Records contained in a dataset

theorem exec (i : Instr) (s : State) : Answers s (Machine.exec i s) := by
  unfold Machine.exec
  split
  · exact execSysIdentify _ _
  · exact execSysStatus _ _
  · exact execSysSessionOpen _ _ _ _ _ _ _ _ _ _ _
  · exact execSysSessionConfirm _ _ _
  · exact execSysSessionClose _ _
  · exact execSysSubscribe _ _ _ _
  · exact execSysNotifyRead _ _ _ _
  · exact execSysSessions _ _
  · exact execSysNetSet _ _ _ _ _ _
  · exact execSysNetRead _ _
  · exact execSysLifecycle _ _ _ _
  · exact execTimeTbStatus _ _
  · exact execTimeStampRead _ _ _ _
  · exact execTimeTbSet _ _ _ _
  · exact execTimeRtcRead _ _
  · exact execTimeRtcSet _ _ _ _ _ _ _ _ _
  · exact execTimeRtcStep _ _ _
  · exact execTimePtpSet _ _ _ _ _ _ _
  · exact execTimePtpRead _ _
  · exact execLinkStatus _ _
  · exact execLinkAttenSet _ _ _ _
  · exact execLinkStageSet _ _ _ _
  · exact execNodeRegister _ _ _ _ _ _
  · exact execNodeDeregister _ _ _
  · exact execNodeRead _ _ _ _
  · exact execNodeGroupsRead _ _ _
  · exact execNodeGroupSet _ _ _ _ _ _
  · exact execNodeSceneSet _ _ _ _ _
  · exact execNodeParamSet _ _ _ _ _
  · exact execNodeLevel _ _ _ _ _
  · exact execNodeScene _ _ _ _ _ _
  · exact execNodeOverride _ _ _ _ _ _ _
  · exact execGraphStop _ _
  · exact execGraphEdgeWrite _ _ _ _
  · exact execGraphNodeWrite _ _ _ _
  · exact execGraphCurveWrite _ _ _ _
  · exact execGraphSlewWrite _ _ _ _
  · exact execGraphCfgWrite _ _ _ _
  · exact execGraphRestart _ _ _
  · exact execGraphRead _ _ _ _ _
  · exact execGraphStatus _ _
  · exact execSchedWrite _ _ _ _ _
  · exact execSchedRead _ _ _
  · exact execSchedHolWrite _ _ _ _
  · exact execSchedHolRead _ _ _
  · exact execSchedSiteWrite _ _ _
  · exact execSchedSiteRead _ _
  · exact execSchedSunRead _ _ _
  · exact execSchedLimitsRead _ _ _
  · exact execMeterInputSet _ _ _ _ _ _
  · exact execMeterGlobalSet _ _ _ _ _ _ _
  · exact execMeterPulseSet _ _ _ _ _ _ _
  · exact execMeterCfgRead _ _ _
  · exact execMeterRecordRead _ _ _ _ _
  · exact execMeterSubscribe _ _ _ _
  · exact execMeterSnapshot _ _ _
  · exact execMeterSnapRead _ _ _ _
  · exact execMeterAccRead _ _ _ _
  · exact execMeterGapRead _ _
  · exact execMeterCalibrate _ _ _
  · exact execMeterSatClear _ _ _
  · exact execMeterStatus _ _
  · exact execAccordModelSet _ _ _ _ _
  · exact execAccordDefaultSet _ _ _
  · exact execAccordModelRead _ _ _ _
  · exact execAccordAccountRead _ _ _ _
  · exact execAccordPhaseRead _ _ _ _
  · exact execAccordSnapshot _ _ _
  · exact execAccordSnapRead _ _ _ _ _
  · exact execAccordCfgSet _ _ _ _
  · exact execAccordStatus _ _
  · exact execBlotterRequest _ _ _ _ _
  · exact execBlotterCancel _ _ _
  · exact execBlotterResultRead _ _ _ _ _
  · exact execBlotterNodeRead _ _ _ _
  · exact execBlotterClear _ _ _
  · exact execBlotterCfgSet _ _ _ _
  · exact execBlotterStatus _ _
  · exact execSignWrite _ _ _ _ _ _
  · exact execSignSwap _ _ _ _ _ _
  · exact execSignCfgSet _ _ _ _
  · exact execSignTrimSet _ _ _ _
  · exact execSignPopSet _ _ _ _
  · exact execSignDefaultSet _ _ _ _ _
  · exact execSignStatus _ _
  · exact execSignFaultRead _ _ _
  · exact execSignBus _ _ _ _ _ _
  · exact execSignCellSet _ _ _ _
  · exact execSignColsRead _ _
  · exact execKeySlotRead _ _
  · exact execKeyLoad _ _ _ _ _ _
  · exact execKeyGenerate _ _ _ _
  · exact execKeyCommit _ _ _ _
  · exact execKeyInvalidate _ _ _
  · exact execKeyRollover _ _ _ _
  · exact execKeyRollRead _ _ _
  · exact execKeyOperatorSet _ _ _ _ _
  · exact execKeyDenySet _ _ _
  · exact execKeyDenyRead _ _
  · exact execKeyTamperSet _ _ _ _
  · exact execKeyTamperRead _ _
  · exact execKeyTamperAck _ _ _
  · exact execUpdHeader _ _ _ _
  · exact execUpdBlock _ _ _ _
  · exact execUpdBitmap _ _ _ _
  · exact execUpdActivate _ _ _ _
  · exact execUpdConfirm _ _
  · exact execUpdAbort _ _
  · exact execUpdStatus _ _
  · exact execUpdNodeActivate _ _ _ _ _
  · exact execUpdNodeStatus _ _ _ _ _
  · exact execLogRead _ _ _ _ _ _ _
  · exact execLogClear _ _
  · exact execLogStatus _ _
  · exact execLogRateSet _ _ _ _
  · exact execMemRead _ _ _ _ _ _ _
  · exact execMemWrite _ _ _ _ _ _ _
  · exact execTestSelftest _ _ _ _ _ _
  · exact execTestReturn _ _ _ _ _
  · exact execTestRetire _ _ _ _
  · exact execTestReserves _ _
  · exact execTestRestart _ _ _
  · exact execTestWearSet _ _ _ _
  · exact execRegisterWrite _ _ _ _ _
  · exact execRcCounterRead _ _ _ _ _
  · exact execJncHcnLoRead _ _ _
  · exact execDbSetWrite _ _ _ _ _ _
  · exact execEvtinPortPush _ _ _ _ _ _
  · exact execEventLineEntry _ _ _ _ _ _
  · exact execEventRecordWrite _ _
  · exact execTokenRefill _ _ _
  · exact execLogClearEraseDone _ _
  · exact execVoterDisagree _ _ _ _ _
  · exact execRegionRestart _ _ _
  · exact execRegionResume _ _ _
  · exact execChipFault _ _
  · exact execZeroCrossing _ _ _ _
  · exact execSetBCrossing _ _ _ _
  · exact execHcnEdge _ _ _ _
  · exact execVirtualEdge _ _
  · exact execLockStepTimeout _ _
  · exact execBlockClose _ _ _
  · exact execFrameBurstStart _ _ _
  · exact execUplinkBurstDecoded _ _ _ _ _ _ _ _ _
  · exact execPresRise _ _ _ _ _
  · exact execPresFall _ _ _
  · exact execDaylight _ _ _ _ _ _
  · exact execStatusReport _ _ _ _ _
  · exact execAck _ _ _ _ _
  · exact execImgStatus _ _ _ _ _ _
  · exact execJoinReq _ _ _ _ _ _
  · exact execQuarantineEnd _ _ _
  · exact execPresTimeout _ _ _
  · exact execDaylightTimeout _ _ _
  · exact execLinkInactive50 _ _ _
  · exact execNodeKeyResend _ _ _
  · exact execBackgroundResend _ _ _ _
  · exact execEchoFailure _ _ _
  · exact execStageLoadCheck _ _ _ _ _ _
  · exact execSpareStageCheck _ _
  · exact execExtFaultClear _ _ _
  · exact execSillagePass _ _
  · exact execPassCommit _ _ _ _ _ _
  · exact execSillageAutoRestart _ _
  · exact execFinalConversion _ _
  · exact execDstStepIssue _ _
  · exact execMeterRecordComplete _ _ _ _ _
  · exact execPulseStart _ _ _
  · exact execPulseEnd _ _ _
  · exact execMeterSnapshotComplete _ _
  · exact execPeriodicSave _ _
  · exact execConverterFailure _ _ _
  · exact execSpareDwellEnd _ _ _ _
  · exact execCalibrationDue _ _ _
  · exact execCalibrationStep _ _ _ _ _
  · exact execLevelSnapshotCopy _ _
  · exact execAccordAttribution _ _ _
  · exact execWindowCorrelate _ _ _
  · exact execProbeAckTimeout _ _ _
  · exact execRequestRetry _ _ _
  · exact execRequestDeadline _ _ _
  · exact execAutoSweepDue _ _ _
  · exact execModelTableStore _ _
  · exact execScanSyncEvent _ _
  · exact execSignSyncEdge _ _
  · exact execSignSyncLost _ _
  · exact execRowSlotStart _ _
  · exact execLedMeasure _ _ _ _
  · exact execSwapBoundary _ _
  · exact execBackCopyDone _ _
  · exact execCellFailure _ _ _
  · exact execSinkCellTest _ _ _ _
  · exact execSbusSyncSend _ _
  · exact execSbusTransaction _ _ _
  · exact execSbusResponse _ _ _ _
  · exact execSbusResponseTimeout _ _ _
  · exact execSbusEchoMismatch _ _ _
  · exact execSessionConfirmTimeout _ _ _
  · exact execSessionIdleTimeout _ _ _
  · exact execUsbBusReset _ _
  · exact execNotificationRelease _ _ _
  · exact execEthFrameRx _ _ _ _
  · exact execArpRequest _ _ _ _
  · exact execIcmpEchoRequest _ _ _
  · exact execPrpSupervisionTx _ _
  · exact execPtpSyncRx _ _ _ _ _ _ _ _ _ _
  · exact execPtpFollowUpRx _ _ _ _ _ _ _
  · exact execPtpAnnounceRx _ _ _ _ _ _ _ _ _
  · exact execPtpDelayRespRx _ _ _ _ _ _ _ _
  · exact execPtpPdelayReqRx _ _ _ _ _ _ _
  · exact execPtpPdelayRespRx _ _ _ _ _ _
  · exact execPtpDelayReqTx _ _ _ _ _ _
  · exact execPtpSourceLost _ _ _
  · exact execPtpSourceReturn _ _ _
  · exact execPtpAdjWrite _ _ _ _
  · exact execPtpIncrWrite _ _ _ _
  · exact execPtpTimeNsRead _ _ _
  · exact execRtcHourlyCheck _ _
  · exact execEthLinkDown _ _ _
  · exact execEthLinkUp _ _ _ _
  · exact execRtcBlockRead _ _ _ _
  · exact execRtcYearRead _ _ _
  · exact execRtcFreezeTimeout _ _
  · exact execRtcFieldWrite _ _ _ _ _
  · exact execRtcSecsWrite _ _ _ _
  · exact execRtcSetApply _ _
  · exact execStepFwd _ _ _ _
  · exact execStepBack _ _ _ _
  · exact execRtcStepApply _ _
  · exact execRtcCalendarWrap _ _
  · exact execBackupSwitchVbat _ _
  · exact execBackupSwitchRail _ _
  · exact execRtcValidLoss _ _
  · exact execTamperAssert _ _ _
  · exact execTlogAck _ _ _ _
  · exact execTwinExpiry _ _ _
  · exact execStagingEraseDone _ _
  · exact execPayloadVerifyDone _ _ _
  · exact execReconstructionDone _ _ _
  · exact execSwitchRunTimeout _ _
  · exact execTrialMinute _ _
  · exact execNodeImageRoundEnd _ _ _
  · exact execScrubVisit _ _ _ _
  · exact execMramScrubPass _ _ _ _
  · exact execDmaStart _ _ _ _
  · exact execDmaAbort _ _ _ _
  · exact execDmaRequest _ _ _ _
  · exact execDmaBurstDone _ _ _ _ _ _ _
  · exact execDmaPeriphReset _ _ _ _ _
  · exact execDmaDescEnd _ _ _ _
  · exact execAgeMinute _ _
  · exact execSupplyFail _ _
  · exact execFinalSaveComplete _ _
  · exact execRtcifIsolate _ _
  · exact execSupplyCycleReset _ _
  · exact execRstNLow _ _ _
  · exact execResetRelease _ _ _ _ _ _
  · exact execBootRomDone _ _ _ _ _
  · exact execMImageLoaded _ _
  · exact execKeyStoreReady _ _
  · exact execCdImagesLoaded _ _ _
  · exact execRestoreStep _ _
  · exact execLifecycleWipeDone _ _
  · exact execUnlistedCmdRequest _ _ _
  · exact execUplinkMinislotEnd _ _ _ _ _ _
  · exact execTamperRearm _ _ _
  · exact execVinReturn _ _
  · exact execHoldupEnd _ _
  · exact execCalibrateStartTimeout _ _
  · exact execPeriodicSaveDone _ _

→ What to do
A word-for-word copy of the lines above from the one with "execCalibrationStep _ _ _ _ _" through the one with "exact execPtpSyncRx _", inclusive, is the only output wanted.

→ Solution
  · exact execCalibrationStep _ _ _ _ _
  · exact execLevelSnapshotCopy _ _
  · exact execAccordAttribution _ _ _
  · exact execWindowCorrelate _ _ _
  · exact execProbeAckTimeout _ _ _
  · exact execRequestRetry _ _ _
  · exact execRequestDeadline _ _ _
  · exact execAutoSweepDue _ _ _
  · exact execModelTableStore _ _
  · exact execScanSyncEvent _ _
  · exact execSignSyncEdge _ _
  · exact execSignSyncLost _ _
  · exact execRowSlotStart _ _
  · exact execLedMeasure _ _ _ _
  · exact execSwapBoundary _ _
  · exact execBackCopyDone _ _
  · exact execCellFailure _ _ _
  · exact execSinkCellTest _ _ _ _
  · exact execSbusSyncSend _ _
  · exact execSbusTransaction _ _ _
  · exact execSbusResponse _ _ _ _
  · exact execSbusResponseTimeout _ _ _
  · exact execSbusEchoMismatch _ _ _
  · exact execSessionConfirmTimeout _ _ _
  · exact execSessionIdleTimeout _ _ _
  · exact execUsbBusReset _ _
  · exact execNotificationRelease _ _ _
  · exact execEthFrameRx _ _ _ _
  · exact execArpRequest _ _ _ _
  · exact execIcmpEchoRequest _ _ _
  · exact execPrpSupervisionTx _ _
  · exact execPtpSyncRx _ _ _ _ _ _ _ _ _ _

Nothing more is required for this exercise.